╭─ Provided information
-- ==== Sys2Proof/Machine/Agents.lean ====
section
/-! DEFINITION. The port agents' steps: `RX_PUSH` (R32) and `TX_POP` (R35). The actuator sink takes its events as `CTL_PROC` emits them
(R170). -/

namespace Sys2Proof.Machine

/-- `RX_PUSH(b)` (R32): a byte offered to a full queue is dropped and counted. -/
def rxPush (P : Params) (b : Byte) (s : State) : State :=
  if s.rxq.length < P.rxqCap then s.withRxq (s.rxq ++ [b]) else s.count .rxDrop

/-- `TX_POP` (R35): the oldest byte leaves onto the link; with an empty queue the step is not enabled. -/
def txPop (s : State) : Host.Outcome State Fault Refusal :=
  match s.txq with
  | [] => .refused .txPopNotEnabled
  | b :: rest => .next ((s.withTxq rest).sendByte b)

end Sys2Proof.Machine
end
╰─
╭─ Provided information
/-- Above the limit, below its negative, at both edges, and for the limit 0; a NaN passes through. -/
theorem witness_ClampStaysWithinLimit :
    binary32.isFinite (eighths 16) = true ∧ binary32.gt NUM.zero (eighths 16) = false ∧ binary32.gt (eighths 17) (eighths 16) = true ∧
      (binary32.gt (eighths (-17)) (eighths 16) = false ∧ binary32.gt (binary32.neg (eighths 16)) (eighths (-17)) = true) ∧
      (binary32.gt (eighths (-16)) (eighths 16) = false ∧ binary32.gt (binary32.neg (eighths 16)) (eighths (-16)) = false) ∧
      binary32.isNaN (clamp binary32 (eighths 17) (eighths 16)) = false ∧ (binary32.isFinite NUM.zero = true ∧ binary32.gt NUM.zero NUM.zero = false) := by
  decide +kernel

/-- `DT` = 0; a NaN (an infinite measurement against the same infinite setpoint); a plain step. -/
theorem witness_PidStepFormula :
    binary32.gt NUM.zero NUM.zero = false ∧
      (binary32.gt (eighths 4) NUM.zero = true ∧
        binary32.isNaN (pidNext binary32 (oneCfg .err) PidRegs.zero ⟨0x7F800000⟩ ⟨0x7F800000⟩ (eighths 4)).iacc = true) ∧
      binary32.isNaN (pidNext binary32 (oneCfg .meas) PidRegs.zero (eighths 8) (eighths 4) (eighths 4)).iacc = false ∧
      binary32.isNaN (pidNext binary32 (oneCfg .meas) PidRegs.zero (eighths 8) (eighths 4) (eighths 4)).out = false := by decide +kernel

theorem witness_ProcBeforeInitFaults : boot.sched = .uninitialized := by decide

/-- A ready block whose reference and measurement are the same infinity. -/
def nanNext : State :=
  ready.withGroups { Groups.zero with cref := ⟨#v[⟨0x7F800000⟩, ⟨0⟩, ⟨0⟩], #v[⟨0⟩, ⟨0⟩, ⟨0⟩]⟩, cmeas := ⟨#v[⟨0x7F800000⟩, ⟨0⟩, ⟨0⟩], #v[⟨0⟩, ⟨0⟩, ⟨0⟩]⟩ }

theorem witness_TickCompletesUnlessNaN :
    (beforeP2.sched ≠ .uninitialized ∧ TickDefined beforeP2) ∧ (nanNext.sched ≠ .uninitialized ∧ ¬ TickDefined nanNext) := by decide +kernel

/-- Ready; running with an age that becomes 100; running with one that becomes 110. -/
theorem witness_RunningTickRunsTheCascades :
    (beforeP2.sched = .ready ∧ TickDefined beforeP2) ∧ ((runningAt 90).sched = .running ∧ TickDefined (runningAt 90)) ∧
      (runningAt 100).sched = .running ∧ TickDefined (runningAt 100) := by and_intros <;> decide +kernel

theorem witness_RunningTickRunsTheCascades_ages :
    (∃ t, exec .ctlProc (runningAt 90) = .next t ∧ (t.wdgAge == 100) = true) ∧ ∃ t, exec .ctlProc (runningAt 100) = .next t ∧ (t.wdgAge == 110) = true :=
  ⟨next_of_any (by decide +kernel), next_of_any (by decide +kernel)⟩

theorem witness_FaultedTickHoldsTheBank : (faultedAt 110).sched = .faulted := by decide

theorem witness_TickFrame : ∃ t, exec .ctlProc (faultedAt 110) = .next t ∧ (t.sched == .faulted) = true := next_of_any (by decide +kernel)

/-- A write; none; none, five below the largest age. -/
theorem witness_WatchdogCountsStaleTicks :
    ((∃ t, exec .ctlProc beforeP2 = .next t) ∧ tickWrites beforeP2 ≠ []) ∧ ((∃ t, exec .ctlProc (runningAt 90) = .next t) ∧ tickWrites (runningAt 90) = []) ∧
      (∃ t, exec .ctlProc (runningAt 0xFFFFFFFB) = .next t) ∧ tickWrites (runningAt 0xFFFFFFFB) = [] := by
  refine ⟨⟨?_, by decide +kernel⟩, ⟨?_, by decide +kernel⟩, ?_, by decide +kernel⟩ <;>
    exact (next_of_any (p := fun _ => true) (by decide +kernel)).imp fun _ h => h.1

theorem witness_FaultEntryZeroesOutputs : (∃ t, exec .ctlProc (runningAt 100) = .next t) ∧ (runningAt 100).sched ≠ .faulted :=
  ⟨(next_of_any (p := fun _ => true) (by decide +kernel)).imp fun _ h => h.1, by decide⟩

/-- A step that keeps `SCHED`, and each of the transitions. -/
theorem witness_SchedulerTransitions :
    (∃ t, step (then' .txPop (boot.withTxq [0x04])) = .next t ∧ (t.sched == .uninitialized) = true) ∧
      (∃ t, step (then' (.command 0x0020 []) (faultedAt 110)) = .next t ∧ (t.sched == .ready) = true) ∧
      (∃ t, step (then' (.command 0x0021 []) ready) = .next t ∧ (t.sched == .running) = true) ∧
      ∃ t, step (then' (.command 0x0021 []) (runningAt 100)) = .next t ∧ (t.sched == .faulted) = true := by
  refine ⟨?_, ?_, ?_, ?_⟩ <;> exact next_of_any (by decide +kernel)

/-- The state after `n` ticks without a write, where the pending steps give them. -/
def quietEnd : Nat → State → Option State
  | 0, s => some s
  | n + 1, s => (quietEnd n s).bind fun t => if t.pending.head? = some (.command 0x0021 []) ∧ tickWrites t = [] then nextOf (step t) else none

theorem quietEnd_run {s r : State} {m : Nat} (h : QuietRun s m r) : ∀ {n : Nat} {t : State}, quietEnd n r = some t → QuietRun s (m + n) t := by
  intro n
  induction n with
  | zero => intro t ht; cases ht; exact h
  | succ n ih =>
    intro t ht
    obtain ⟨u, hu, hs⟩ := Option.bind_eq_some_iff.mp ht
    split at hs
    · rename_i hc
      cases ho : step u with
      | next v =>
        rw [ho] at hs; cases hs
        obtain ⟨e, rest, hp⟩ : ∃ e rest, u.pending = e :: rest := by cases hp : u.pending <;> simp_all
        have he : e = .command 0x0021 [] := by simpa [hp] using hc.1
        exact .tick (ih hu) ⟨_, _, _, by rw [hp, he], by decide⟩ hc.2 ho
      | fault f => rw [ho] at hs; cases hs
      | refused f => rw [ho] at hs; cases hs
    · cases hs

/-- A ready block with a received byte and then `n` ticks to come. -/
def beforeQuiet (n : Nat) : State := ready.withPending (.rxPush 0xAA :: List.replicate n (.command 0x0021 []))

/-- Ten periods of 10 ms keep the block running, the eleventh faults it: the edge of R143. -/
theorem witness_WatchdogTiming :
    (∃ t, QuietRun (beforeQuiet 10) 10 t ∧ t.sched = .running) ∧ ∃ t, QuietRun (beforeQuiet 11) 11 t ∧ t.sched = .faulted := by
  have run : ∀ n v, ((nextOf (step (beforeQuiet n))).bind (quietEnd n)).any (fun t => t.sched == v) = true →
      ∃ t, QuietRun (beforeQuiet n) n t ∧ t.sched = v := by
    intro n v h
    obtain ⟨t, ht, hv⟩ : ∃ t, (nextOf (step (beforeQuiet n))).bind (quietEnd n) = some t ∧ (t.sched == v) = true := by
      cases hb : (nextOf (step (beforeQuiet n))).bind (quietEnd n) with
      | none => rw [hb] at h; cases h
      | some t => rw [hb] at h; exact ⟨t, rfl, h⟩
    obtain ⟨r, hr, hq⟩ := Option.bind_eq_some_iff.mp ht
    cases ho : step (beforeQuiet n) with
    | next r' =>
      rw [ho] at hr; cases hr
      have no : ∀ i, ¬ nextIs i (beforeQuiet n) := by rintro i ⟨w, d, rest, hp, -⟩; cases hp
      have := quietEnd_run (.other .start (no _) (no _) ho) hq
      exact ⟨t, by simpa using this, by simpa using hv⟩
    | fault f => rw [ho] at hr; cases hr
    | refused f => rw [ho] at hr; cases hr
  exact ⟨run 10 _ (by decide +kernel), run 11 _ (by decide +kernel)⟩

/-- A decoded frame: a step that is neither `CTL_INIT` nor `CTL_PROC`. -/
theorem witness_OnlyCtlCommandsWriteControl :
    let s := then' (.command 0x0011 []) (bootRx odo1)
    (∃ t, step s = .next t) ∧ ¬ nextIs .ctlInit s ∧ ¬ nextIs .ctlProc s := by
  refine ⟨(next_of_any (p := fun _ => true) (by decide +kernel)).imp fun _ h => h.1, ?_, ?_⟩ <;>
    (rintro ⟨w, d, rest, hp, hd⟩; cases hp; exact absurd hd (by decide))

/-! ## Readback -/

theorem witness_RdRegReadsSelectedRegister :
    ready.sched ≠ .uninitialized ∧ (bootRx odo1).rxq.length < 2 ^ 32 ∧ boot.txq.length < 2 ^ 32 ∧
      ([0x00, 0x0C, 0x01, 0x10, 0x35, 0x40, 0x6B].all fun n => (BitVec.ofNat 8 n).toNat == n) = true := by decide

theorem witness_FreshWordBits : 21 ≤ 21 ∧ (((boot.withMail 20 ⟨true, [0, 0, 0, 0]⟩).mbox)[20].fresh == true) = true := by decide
╰─
What the exercise asks: All that belongs in your answer is the stretch of entries above from the line with "have := quietEnd_run" through the line with "theorem witness_FreshWordBits : 21", printed exactly.

Your response:
      have := quietEnd_run (.other .start (no _) (no _) ho) hq
      exact ⟨t, by simpa using this, by simpa using hv⟩
    | fault f => rw [ho] at hr; cases hr
    | refused f => rw [ho] at hr; cases hr
  exact ⟨run 10 _ (by decide +kernel), run 11 _ (by decide +kernel)⟩

/-- A decoded frame: a step that is neither `CTL_INIT` nor `CTL_PROC`. -/
theorem witness_OnlyCtlCommandsWriteControl :
    let s := then' (.command 0x0011 []) (bootRx odo1)
    (∃ t, step s = .next t) ∧ ¬ nextIs .ctlInit s ∧ ¬ nextIs .ctlProc s := by
  refine ⟨(next_of_any (p := fun _ => true) (by decide +kernel)).imp fun _ h => h.1, ?_, ?_⟩ <;>
    (rintro ⟨w, d, rest, hp, hd⟩; cases hp; exact absurd hd (by decide))

/-! ## Readback -/

theorem witness_RdRegReadsSelectedRegister :
    ready.sched ≠ .uninitialized ∧ (bootRx odo1).rxq.length < 2 ^ 32 ∧ boot.txq.length < 2 ^ 32 ∧
      ([0x00, 0x0C, 0x01, 0x10, 0x35, 0x40, 0x6B].all fun n => (BitVec.ofNat 8 n).toNat == n) = true := by decide

theorem witness_FreshWordBits : 21 ≤ 21 ∧ (((boot.withMail 20 ⟨true, [0, 0, 0, 0]⟩).mbox)[20].fresh == true) = true := by decide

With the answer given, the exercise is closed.